The vital status of the cohort members was monitored until December 2011. At each survey wave we conducted home visits to obtain information about participants’ survival status through multiple sources including resident committees, family members, neighbours and friends. In total we identified 671 deaths during the follow-up of the cohort. Using a standard verbal autopsy questionnaire we interviewed the next of kin responsible for the deceased or reviewed the death certificate to ascertain causes of death,12 including stroke diagnosis.10 13
Four-province study
Using the same protocol as that in the Anhui study wave 3, we carried out a large-scale community-based household survey in four provinces of China (Guangdong, Heilongjiang, Shanghai and Shanxi) in 2008. Their methods of the baseline investigation have been fully described previously.11 In brief, we randomly recruited no fewer than 500 residents aged ≥60 years from the urban and rural communities separately from each province.
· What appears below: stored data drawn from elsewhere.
-- ==== Sys2Proof/Word.lean ====
section
/-!
DEFINITION. The word types of heceta-rtu-core: what the spec gives a width in bits.
-/

namespace Sys2Proof

/-- A received byte, a byte of `BUF`, an address byte (R13, R32). -/
abbrev Byte := BitVec 8

/-- One queue element of `ELEM_W` = 10 bits, packed as R90 says. -/
abbrev Slot := BitVec 10

/-- The 24-bit operation word of R100. -/
abbrev OpWord := BitVec 24

/-- The CRC accumulator, u16 (R180). -/
abbrev CrcWord := BitVec 16

/-- A storage space (R60): (index, element) pairs. Canonical form and access are in Machine/Ops.lean. An index that is
not listed holds no value (R21). -/
abbrev Memory (w : Nat) := List (Nat × BitVec w)

/-- `op` above `arg`, as R100 lays out the operation word. -/
abbrev packWord (op : BitVec 8) (arg : BitVec 16) : OpWord := op ++ arg

end Sys2Proof
end

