/-- What a step does where the environment breaks R191: (A2), an operation of the poll agent's own between the dispatch request
and the answer, is refused (R246; which words those are is log 25). An interrupt that finds `TX_BUSY = 0` changes no register,
whatever is owed (R228 corner case b, R271). Where it breaks (A3), no transmission awaiting it after an answer, the environment is
refused (R246): it has no admitted step, and every other event has the step it has (log 18). -/
def Obligations.EnvironmentBreach : Prop :=
  ∀ (s : State) (w : OpWord) (rest : List Input) (i : Instr), configLegal s.cfg = true →
    s.inputs = .word w :: rest → decode w = .ok i →
    (s.phase = .dispatch →
      i ∈ [Instr.qInit, .qDeq, .qPeek, .ctcInit, .ctcSilnow, .faBegin, .faClear, .faPoll, .crcVerify, .ssmInit] →
      step s = .refused .environmentBroken) ∧
      (i = .ssmTxdone → s.txBusy = false → step s = .next { s with inputs := rest, owed := s.owed - 1 }) ∧
      (i = .ssmTxdone → s.answered = true → s.owed = 0 → admittedStep s = .refused .environmentBroken) ∧
      (i ≠ .ssmTxdone ∨ s.answered = false ∨ 0 < s.owed → admittedStep s = step s)

/-- Log 25, the model's own record behind (A3) of R191: no operation itself changes it, and every step keeps that `TX_BUSY` is
set only while an interrupt is owed, so that an interrupt against (A3) always finds `TX_BUSY = 0`. -/
def Obligations.BusyMeansInterruptOwed : Prop :=
  (∀ (i : Instr) (s t : State), exec i s = .next t → t.owed = s.owed ∧ t.answered = s.answered) ∧
    (∀ s t : State, (s.txBusy = true → 0 < s.owed) → step s = .next t → (t.txBusy = true → 0 < t.owed)) ∧
    ∀ s : State, (s.txBusy = true → 0 < s.owed) → breaksA3 .ssmTxdone s = true → s.txBusy = false
end

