-- ==== Sys2Proof/Laws/Encoding.lean ====
section
/-!
SUPPORT. The two fields of the operation word, and what each operand form reads back.
-/

namespace Sys2Proof

theorem packWord_toNat (op : BitVec 8) (arg : BitVec 16) :
    (packWord op arg).toNat = op.toNat * 65536 + arg.toNat := by
  rw [packWord, BitVec.toNat_append, ← Nat.shiftLeft_add_eq_or_of_lt arg.isLt, Nat.shiftLeft_eq]

theorem opField_toNat (w : OpWord) : (opField w).toNat = w.toNat / 65536 := by
  have := w.isLt
  simp only [opField, BitVec.extractLsb'_toNat, Nat.shiftRight_eq_div_pow]
  omega

theorem argField_toNat (w : OpWord) : (argField w).toNat = w.toNat % 65536 := by
  simp only [argField, BitVec.extractLsb'_toNat, Nat.shiftRight_eq_div_pow]
  omega

@[simp] theorem opField_packWord (op : BitVec 8) (arg : BitVec 16) : opField (packWord op arg) = op := by
  apply BitVec.eq_of_toNat_eq
  have := arg.isLt
  rw [opField_toNat, packWord_toNat]
  omega

@[simp] theorem argField_packWord (op : BitVec 8) (arg : BitVec 16) : argField (packWord op arg) = arg := by
  apply BitVec.eq_of_toNat_eq
  have := arg.isLt
  rw [argField_toNat, packWord_toNat]
  omega

theorem packWord_fields (w : OpWord) : packWord (opField w) (argField w) = w := by
  apply BitVec.eq_of_toNat_eq
  rw [packWord_toNat, opField_toNat, argField_toNat]
  omega

theorem encode_toNat (i : Instr) : (encode i).toNat = (opNumber i).toNat * 65536 + (argOf i).toNat := packWord_toNat _ _

@[simp] theorem noOperand_zero (i : Instr) : noOperand i 0#16 = .ok i := rfl

@[simp] theorem byteOperand_setWidth (f : Byte → Instr) (v : Byte) : byteOperand f (v.setWidth 16) = .ok (f v) := by
  have h : (v.setWidth 16).extractLsb' 8 8 = 0 := by
    apply BitVec.eq_of_toNat_eq
    have := v.isLt
    simp [Nat.shiftRight_eq_div_pow]; omega
  have h' : (v.setWidth 16).extractLsb' 0 8 = v := by
    apply BitVec.eq_of_toNat_eq
    have := v.isLt
    simp; omega
  rw [byteOperand, if_pos h, h']

@[simp] theorem slotOperand_setWidth (f : Slot → Instr) (v : Slot) : slotOperand f (v.setWidth 16) = .ok (f v) := by
  have h : (v.setWidth 16).extractLsb' 10 6 = 0 := by
    apply BitVec.eq_of_toNat_eq
    have := v.isLt
    simp [Nat.shiftRight_eq_div_pow]; omega
  have h' : (v.setWidth 16).extractLsb' 0 10 = v := by
    apply BitVec.eq_of_toNat_eq
    have := v.isLt
    simp; omega
  rw [slotOperand, if_pos h, h']

@[simp] theorem bitOperand_ofBool (f : Bool → Instr) (b : Bool) :
    bitOperand f ((BitVec.ofBool b).setWidth 16) = .ok (f b) := by
  cases b <;> rfl

theorem tickOperand_of_ne (f : BitVec 16 → Instr) {k : BitVec 16} (h : k ≠ 0) : tickOperand f k = .ok (f k) := if_neg h

/-! What an operand form that reads says of the argument it read. -/

theorem noOperand_eq_ok {i j : Instr} {arg : BitVec 16} (h : noOperand i arg = .ok j) : arg = 0 ∧ j = i := by
  unfold noOperand at h
  split at h
  · cases h; exact ⟨‹_›, rfl⟩
  · cases h

theorem byteOperand_eq_ok {f : Byte → Instr} {j : Instr} {arg : BitVec 16} (h : byteOperand f arg = .ok j) :
    ∃ v, j = f v ∧ arg = v.setWidth 16 := by
  unfold byteOperand at h
  split at h
  · rename_i ha
    cases h
    refine ⟨_, rfl, BitVec.eq_of_toNat_eq ?_⟩
    have := congrArg BitVec.toNat ha
    have := arg.isLt
    simp [Nat.shiftRight_eq_div_pow] at *
    omega
  · cases h

theorem slotOperand_eq_ok {f : Slot → Instr} {j : Instr} {arg : BitVec 16} (h : slotOperand f arg = .ok j) :
    ∃ v, j = f v ∧ arg = v.setWidth 16 := by
  unfold slotOperand at h
  split at h
  · rename_i ha
    cases h
    refine ⟨_, rfl, BitVec.eq_of_toNat_eq ?_⟩
    have := congrArg BitVec.toNat ha
    have := arg.isLt
    simp [Nat.shiftRight_eq_div_pow] at *
    omega
  · cases h

theorem bitOperand_eq_ok {f : Bool → Instr} {j : Instr} {arg : BitVec 16} (h : bitOperand f arg = .ok j) :
    ∃ b, j = f b ∧ arg = (BitVec.ofBool b).setWidth 16 := by
  unfold bitOperand at h
  split at h
  · rename_i ha
    cases h
    refine ⟨_, rfl, ?_⟩
    have h2 : arg.toNat < 2 := by
      have h1 := congrArg BitVec.toNat ha
      have := arg.isLt
      rw [BitVec.extractLsb'_toNat, Nat.shiftRight_eq_div_pow] at h1
      change arg.toNat / 2 ^ 1 % 2 ^ 15 = 0 at h1
      omega
    rcases (show arg.toNat = 0 ∨ arg.toNat = 1 by omega) with h3 | h3
    · obtain rfl : arg = 0#16 := BitVec.eq_of_toNat_eq h3
      rfl
    · obtain rfl : arg = 1#16 := BitVec.eq_of_toNat_eq h3
      rfl
  · cases h

theorem tickOperand_eq_ok {f : BitVec 16 → Instr} {j : Instr} {arg : BitVec 16} (h : tickOperand f arg = .ok j) :
    j = f arg ∧ arg ≠ 0 := by
  unfold tickOperand at h
  split at h
  · cases h
  · cases h; exact ⟨rfl, ‹_›⟩

end Sys2Proof
end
In total, 4314 participants completed the interview in 2008–2009, with an overall response rate of 93.8%. We documented cardiovascular diseases and risk factors (CVDRF) and SES variables for each participant.11
In 2010–2012 we followed up the cohort, having identified 259 deaths and reinterviewed 2892 survivals using the same questionnaire as that at baseline.
Statistical analysis
In the Anhui cohort study, we analysed the data from 2852 cohort members, after excluding 141 participants with stroke at baseline and 343 who were lost to follow-up. In the four-province cohort study, the data from 3016 cohort members were analysed, after excluding 166 participants who had stroke at baseline, 1102 who were lost to follow-up and 30 who had no SES indicator measured. We computed person-years at risk for cohort members to the end of follow-up, date of incident stroke, death or loss at follow-up. Annual incidence rate was expressed as cases per 1000 person-years. We described baseline characteristics and CVDRFs of participants using mean (SD) and percentage (%) and examined differences in their distributions between women and men at baseline using a one-way analysis of variance for continuous variables and a χ2 test for categorical variables. We grouped individual SES variables into (1) low, (2) middle, and (3) high levels; in Education: (1) illiterate, (2) primary school, and (3) secondary school or higher; in Occupational class: (1) peasant, (2) manual labourer or housewife, and (3) official/teacher or business/other; in Satisfactory income: (1) poor or average, (2) satisfactory, and (3) very satisfactory. The financial problem in the past 2 years was recorded as ‘yes’ or ‘no’. In the four-province study, we divided baseline annual personal income and family income into three groups according to their respective tertile cut-off points.
We employed multivariate adjusted Cox regression models to examine the risk of incident stroke in relation to each of SES indicators in the two cohorts, respectively. We calculated the HR and its 95% CIs for incidence of stroke. In the models we adjusted for age, sex, body mass index, smoking, alcohol consumption, marital status, frequency of visiting children/other relatives, hypertension, heart disease, diabetes, activity of daily living (ADL), and depression and dementia. When the covariables had missing data, we took them as a separate group for analysis. Apart from examining the independent effect of one SES indicator from other SES we included all other SES indicators in the models for full adjustment. In the full model data analysis, we investigated the impacts in women and men separately, and tested their gender differences using a ratio of 2 HRs as we did before.12
We pooled the two-cohort findings where possible using a meta-analysis method as we did before13 to assess the impacts of different SES measurements on incidence of stroke, so as to increase statistical power. All analyses were performed using SPSS V.24.0 (SPSS) and Stata V.14.0 (StataCorp, College Station, Texas, USA).
Results
Anhui cohort study
Of 2852 participants, the average age was 71.7 years (SD 6.9), 51.8% were women and 48.2% lived in rural areas. The distribution of baseline characteristics of participants is shown in online supplementary table 1. Compared with men, women were more likely to have low levels of education, occupation and satisfactory income, be obese, be widowed and have high levels of depression and dementia, but were more likely to have never smoked, not drink, live with children and/or grandchildren and be visited daily by children or other relatives. There were no significant gender differences in age, urban rurality, financial problem, ADL and cardiovascular comorbidities.
Supplemental material
Over the 10 years’ follow-up, 211 cases of stroke were identified. Table 1 shows the numbers, incidence and adjusted HRs of stroke in participants living in urban and rural areas. The HR for stroke in participants living in rural areas was significantly increased with adjustment for different sets of confounders, including other SES indicators. Separate data analysis for women showed a fully adjusted HR of 3.64 (95% CI 1.17 to 11.32) and for men 2.23 (95% CI 0.81 to 6.19) (table 2).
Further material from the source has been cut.